For each cohort, we included the index procedure for patients undergoing a revascularization procedure between 1/2010 and 12/2019 (Figure 1). We excluded patients presenting with acute limb ischemia and patients with nonhealing amputation. We also excluded subjects with missing data for items included in the frailty indices, unknown procedural lower-extremity side, or missing data for study outcomes. The study protocol was approved by the Institutional Review Board at Yale University School of Medicine.

Figure 1.

Study design establishing the PVI cohort and the lower-extremity bypass surgery cohort.

Frailty definitions

Frailty was assessed by the mFI-5 and the VQI-derived RAI. The mFI is derived from patients undergoing myriad of surgical interventions included in the National Surgical Quality Improvement Program (NSQIP) database using 16 variables cross-walked to the Canadian Study of Health and Aging Frailty Index.¹⁵ By 2015, and as part of a quality improvement project, only five variables out of the previous 16 were present in the NSQIP and, using the available variables, the mFI-5 was derived.¹⁴ These five variables included hypertension, diabetes, congestive heart failure, chronic obstructive pulmonary disease, and functional status deficit. Frail patients were identified using a score of ⩾ 2.^14,18

The original RAI is a validated frailty tool derived from the veteran population and includes: age, sex, cancer, unintentional weight loss, poor appetite, renal failure, congestive heart failure, shortness of breath, residence other than independent living, cognitive deterioration, and activities of daily living.^11,13 This tool was further adapted to the VQI dataset in the form of the VQI-derived RAI with the nutritional domain (unintentional weight loss and poor appetite) represented by extremes of body mass index (BMI) (underweight: < 20 kg/m²; morbidly obese: > 35 kg/m²) (online Supplemental Table 1).^19,20 Furthermore, shortness of breath was replaced with chronic obstructive pulmonary disease. Since the VQI dataset did not have variables for cancer, and cognitive status, these variables were not included in the VQI-derived RAI.^19,20 Consequently, this tool included the following variables: age, sex, BMI, renal failure, congestive heart failure, chronic obstructive pulmonary disease, living status, and functional status. For the PVI cohort, we used the functional status and ambulatory status to cross-walk patient dependency in terms of the activities of daily living (online Supplemental Table 2). Three of the authors (MA, KS, CM) independently assessed these two variables to create three levels of dependency: totally dependent, partially dependent, and independent. For the bypass cohort, the functional status was not available and only the ambulatory status was used to define patients’ dependency in activities of daily living. Frailty was defined as a VQI-derived RAI of ⩾ 35 points.^13,19,20

Study outcomes

Our primary outcomes were perioperative mortality and unplanned major amputation. Mortality was defined as the last known mortality status before hospital discharge. Unplanned major amputation was defined as unplanned amputation performed after a revascularization procedure and before hospital discharge at a level above the metatarsals.

Statistical analyses

We used the mFI-5 and VQI-derived RAI to identify frail patients, as described above. To assess the interrater agreement between frailty status derived by mFI-5 and VQI-derived RAI, we calculated Cohen’s kappa statistic in each of the two cohorts (PVI and bypass). In general, kappa values of 0.01–0.20 denote slight agreement; 0.21–0.40 fair agreement; 0.41–0.60 moderate agreement; 0.61–0.80 substantial agreement; and 0.81–0.99 almost perfect agreement.²¹ We used descriptive statistics to illustrate patients’ baseline characteristics by frailty status for the PVI and bypass cohorts. Continuous variables were reported as means and SDs. Differences were compared with Student’s t-tests for normally distributed variables, and Wilcoxon rank sum test for non-normally distributed variables. Categorical variables were presented as frequencies and proportions, and differences were assessed using chi-squared or Fischer’s exact tests.
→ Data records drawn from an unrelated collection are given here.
-- ==== Sys2Proof/Laws/PerInstr.lean ====
section
/-! SUPPORT. Fields of concatenated words, and the family `Encodes`: the decoder reads each well-formed instruction back from its
encoding. -/

namespace Sys2Proof.Laws

/-! ### Fields of a concatenation -/

theorem bx_low {n m : Nat} (x : BitVec n) (y : BitVec m) (lo k : Nat) (h : lo + k ≤ m) : bx (x ++ y) lo k = bx y lo k := by
  ext i hi
  simp only [bx, BitVec.getElem_extractLsb', BitVec.getLsbD_append]
  simp; omega
theorem bx_high {n m : Nat} (x : BitVec n) (y : BitVec m) (lo k : Nat) (h : m ≤ lo) : bx (x ++ y) lo k = bx x (lo - m) k := by
  ext i hi
  have h2 : ¬ lo + i < m := by omega
  have h3 : lo + i - m = lo - m + i := by omega
  simp [BitVec.getLsbD_append, h2, h3]
theorem bx_self {n : Nat} (x : BitVec n) : bx x 0 n = x := by
  ext i hi
  simp
/-- Neighbouring fields join into one. -/
theorem bx_join {n : Nat} (x : BitVec n) (lo a b hi : Nat) (h : hi = lo + b) : bx x hi a ++ bx x lo b = bx x lo (a + b) := by
  subst h
  ext i hi
  simp only [BitVec.getElem_append, BitVec.getElem_extractLsb']
  split
  · rfl
  · rw [show lo + b + (i - b) = lo + i by omega]
theorem bit_low {n m : Nat} (x : BitVec n) (y : BitVec m) (i : Nat) (h : i < m) : (x ++ y).getLsbD i = y.getLsbD i := by
  simp [BitVec.getLsbD_append, h]
theorem bit_high {n m : Nat} (x : BitVec n) (y : BitVec m) (i : Nat) (h : m ≤ i) : (x ++ y).getLsbD i = x.getLsbD (i - m) := by
  simp [BitVec.getLsbD_append, Nat.not_lt.mpr h]
theorem bit_bool (b : Bool) : (BitVec.ofBool b).getLsbD 0 = b := by simp
theorem bit_of_bx {n : Nat} {x : BitVec n} {i : Nat} {b : Bool} (hi : i < n) (h : bx x i 1 = BitVec.ofBool b) : x[i] = b := by
  have := congrArg (fun y : BitVec 1 => y.getLsbD 0) h
  simpa [hi] using this

/-! ### Thrum words -/

theorem wordFields_thrumWord (op : Nat) (w : TWord) : wordFields (thrumWord op w) = w := by
  cases w with
  | mk d a b c pn pi fe fs md ext =>
    unfold wordFields thrumWord
    congr 1
    case e_pn | e_fe | e_fs =>
      repeat' first
        | exact bit_bool _
        | refine (bit_low _ _ _ (by decide)).trans ?_
        | refine (bit_high _ _ _ (by decide)).trans ?_
    all_goals
      repeat' first
        | exact bx_self _
        | refine (bx_high _ _ _ _ (by decide)).trans ?_
        | refine (bx_low _ _ _ _ (by decide)).trans ?_
theorem wordOp_thrumWord (op : Nat) (w : TWord) : wordOp (thrumWord op w) = op % 1024 := by
  have e : bx (thrumWord op w) 86 10 = BitVec.ofNat 10 op := by
    unfold thrumWord
    repeat' first
      | exact bx_self _
      | refine (bx_high _ _ _ _ (by decide)).trans ?_
  unfold wordOp
  rw [e, BitVec.toNat_ofNat]
theorem thrum_decode {op : Nat} {w : TWord} {i : Instr} (hop : op < 1024) (h : thrumOf op w = .ok i) :
    (Code.thrum (thrumWord op w)).decode = some i := by
  simp [Code.decode, decodeThrum, wordFields_thrumWord, wordOp_thrumWord, Nat.mod_eq_of_lt hop, h, Except.toOption]
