/-- An update that leaves the registers of its core. -/
theorem bobView_modBob (s : State) (k : Nat) {f : Bob → Bob} (hf : ∀ b, (f b).regs = b.regs) : bobView (s.modBob k f) = bobView s := by
  have hregs (j : Nat) : ((s.modBob k f).bob j).regs = (s.bob j).regs := by
    rw [bob_modBob]
    split
    · subst_vars
      exact hf _
    · rfl
  have hfun : (fun j => ((s.modBob k f).bob j).regs) = fun j => (s.bob j).regs := funext hregs
  rw [bobView, hfun]
  rfl

@[simp] theorem bobView_modHand (s : State) (f : Nat) (g : HandRegs → HandRegs) : bobView (s.modHand f g) = bobView s := rfl
@[simp] theorem bobView_modLine (s : State) (l : Nat) (g : Line → Line) : bobView (s.modLine l g) = bobView s := rfl
@[simp] theorem bobView_unhold (s : State) (ids : List Nat) : bobView (s.unhold ids) = bobView s :=
  foldl_keeps bobView (by exact fun _ _ => rfl) ids s
@[simp] theorem bobView_leaveSram (s : State) (l : Nat) : bobView (s.leaveSram l) = bobView s := by
  unfold State.leaveSram; split <;> rfl
@[simp] theorem bobView_defaultAction (s : State) (ev : BEvent) : bobView (s.defaultAction ev) = bobView s := by
  unfold State.defaultAction
  split
  · exact bobView_unhold ..
  · exact (bobView_modLine ..).trans (bobView_unhold ..)
  · refine (bobView_modLine ..).trans ?_
    split
    · rfl
    · exact bobView_leaveSram ..
  · split
    · split <;> rfl
    · rfl

/-! ### The end of an invocation (R348, R359, R361) -/

@[simp] theorem bobView_discardQueue (s : State) (k f : Nat) : bobView (s.discardQueue k f) = bobView s :=
  (foldl_keeps bobView bobView_defaultAction _ _).trans (bobView_modBob s k (by exact fun _ => rfl))
@[simp] theorem bobView_discardAll (s : State) (f : Nat) : bobView (s.discardAll f) = bobView s :=
  foldl_keeps bobView (fun t k => bobView_discardQueue t k f) _ s
@[simp] theorem bobView_endInvocation (s : State) (k : Nat) : bobView (s.endInvocation k) = bobView s := by
  unfold State.endInvocation
  split
  · exact (bobView_defaultAction ..).trans (bobView_modBob s k (by exact fun _ => rfl))
  · rfl
@[simp] theorem bobView_abortInvocation (s : State) (k c : Nat) : bobView (s.abortInvocation k c) = bobView s := by
  unfold State.abortInvocation
  split
  · rfl
  · dsimp only
    split
    · simp only [bobView_endInvocation, bobView_discardAll, bobView_modHand]
    · simp only [bobView_endInvocation, bobView_modHand]

/-! ### Accesses of a handler -/

@[simp] theorem bobView_touch (s : State) (fn l mt : Nat) : bobView (s.touch fn l mt) = bobView s := bobView_of_actors (actors_touch ..)
@[simp] theorem bobView_toMsc (s : State) (fn l : Nat) : bobView (s.toMsc fn l) = bobView s :=
  (bobView_modLine ..).trans (bobView_of_actors (actors_fetchIn ..))
@[simp] theorem bobView_bobQueues (s : State) (k f va n : Nat) (t : Acced) (sext : Bool) (d : BobDst) :
    bobView (s.bobQueues k f va n t sext d) = bobView s := rfl
theorem bobView_bobAccess {s s1 : State} {k f a n : Nat} {need : Need} {e : Except AccErr Acced}
    (h : s.bobAccess k f a n need = (e, s1)) : bobView s1 = bobView s := by
  refine bobView_of_actors ?_
  have hs : s1 = (s.bobAccess k f a n need).2 := by rw [h]
  rw [hs, State.bobAccess]
  split
  · rfl
  · exact actors_access ..

/-- The state in which a translated line is found. -/
def lineState : LineRes → State → State
  | .range, s => s
  | .fault s1, _ => s1
  | .wait s1, _ => s1
  | .ok _ _ s1, _ => s1

theorem bobView_bobLine (s : State) (k f : Nat) (lo hi : W32) (need : Need) :
    bobView (lineState (s.bobLine k f lo hi need) s) = bobView s := by
  unfold State.bobLine
  split
  · rfl
  · split
    · rfl
    · split
      all_goals exact bobView_bobAccess ‹_›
To evaluate the predictive value of the frailty variable in detecting clinical outcomes, we fitted and compared three logistic regression models. For each cohort (PVI cohort, bypass cohort) and for each frailty index (mFI-5, VQI-derived RAI), we fitted a simple logistic regression model which included frailty only (model 1); the second model was a multivariable logistic regression model which included PAD risk factors only (age, female sex, smoking status, coronary artery disease (CAD), chronic kidney disease (CKD), history of amputations, Rutherford classification, and procedure urgency) (model 2); and the third model was a multivariable logistic regression model which included both frailty and PAD risk factors (model 3). In order to assess the goodness-of-fit of these models, we calculated the C statistic.²¹ To compare the C statistic across the three models, receiver operator curves (ROC) were compared using the nonparametric DeLong method.²²

Rates of missingness among frailty tool variables were low (< 3% in the PVI cohort and < 2% in the bypass cohort) and as such these observations were censored. Sensitivity analyses were conducted to assess baseline differences between patients with complete and missing frailty tool variables yielding small and not clinically meaningful differences between the two groups. We used SAS software, version 9.4 (SAS Institute, Cary, NC, USA) for statistical analyses.

Results

Study population and baseline characteristics

Among the PVI cohort, 134,081 had all the mFI-5 components available, of which 67.0% were identified as frail and 132,041 had all components of VQI-derived RAI available, of which 27.1% were identified as frail (Figure 1, Supplemental Table 3). Among the bypass patients, all mFI-5 components were available in 41,316, of which 69.2% were identified as frail and all VQI-derived RAI components were available in 40,949, of which 15.7% were identified as frail (Figure 1, Supplemental Table 4). There was slight to no agreement between the two tools of frailty for both vascular cohorts (PVI: kappa 0.17 (0.16–0.17), p < 0.0001; bypass: kappa 0.13 (0.12–0.14), p < 0.0001) (Figure 2).

Figure 2.

The overlap of frailty status as assessed by the mFI-5 and the RAI. (A) PVI cohort; (B) lower-extremity bypass surgery cohort.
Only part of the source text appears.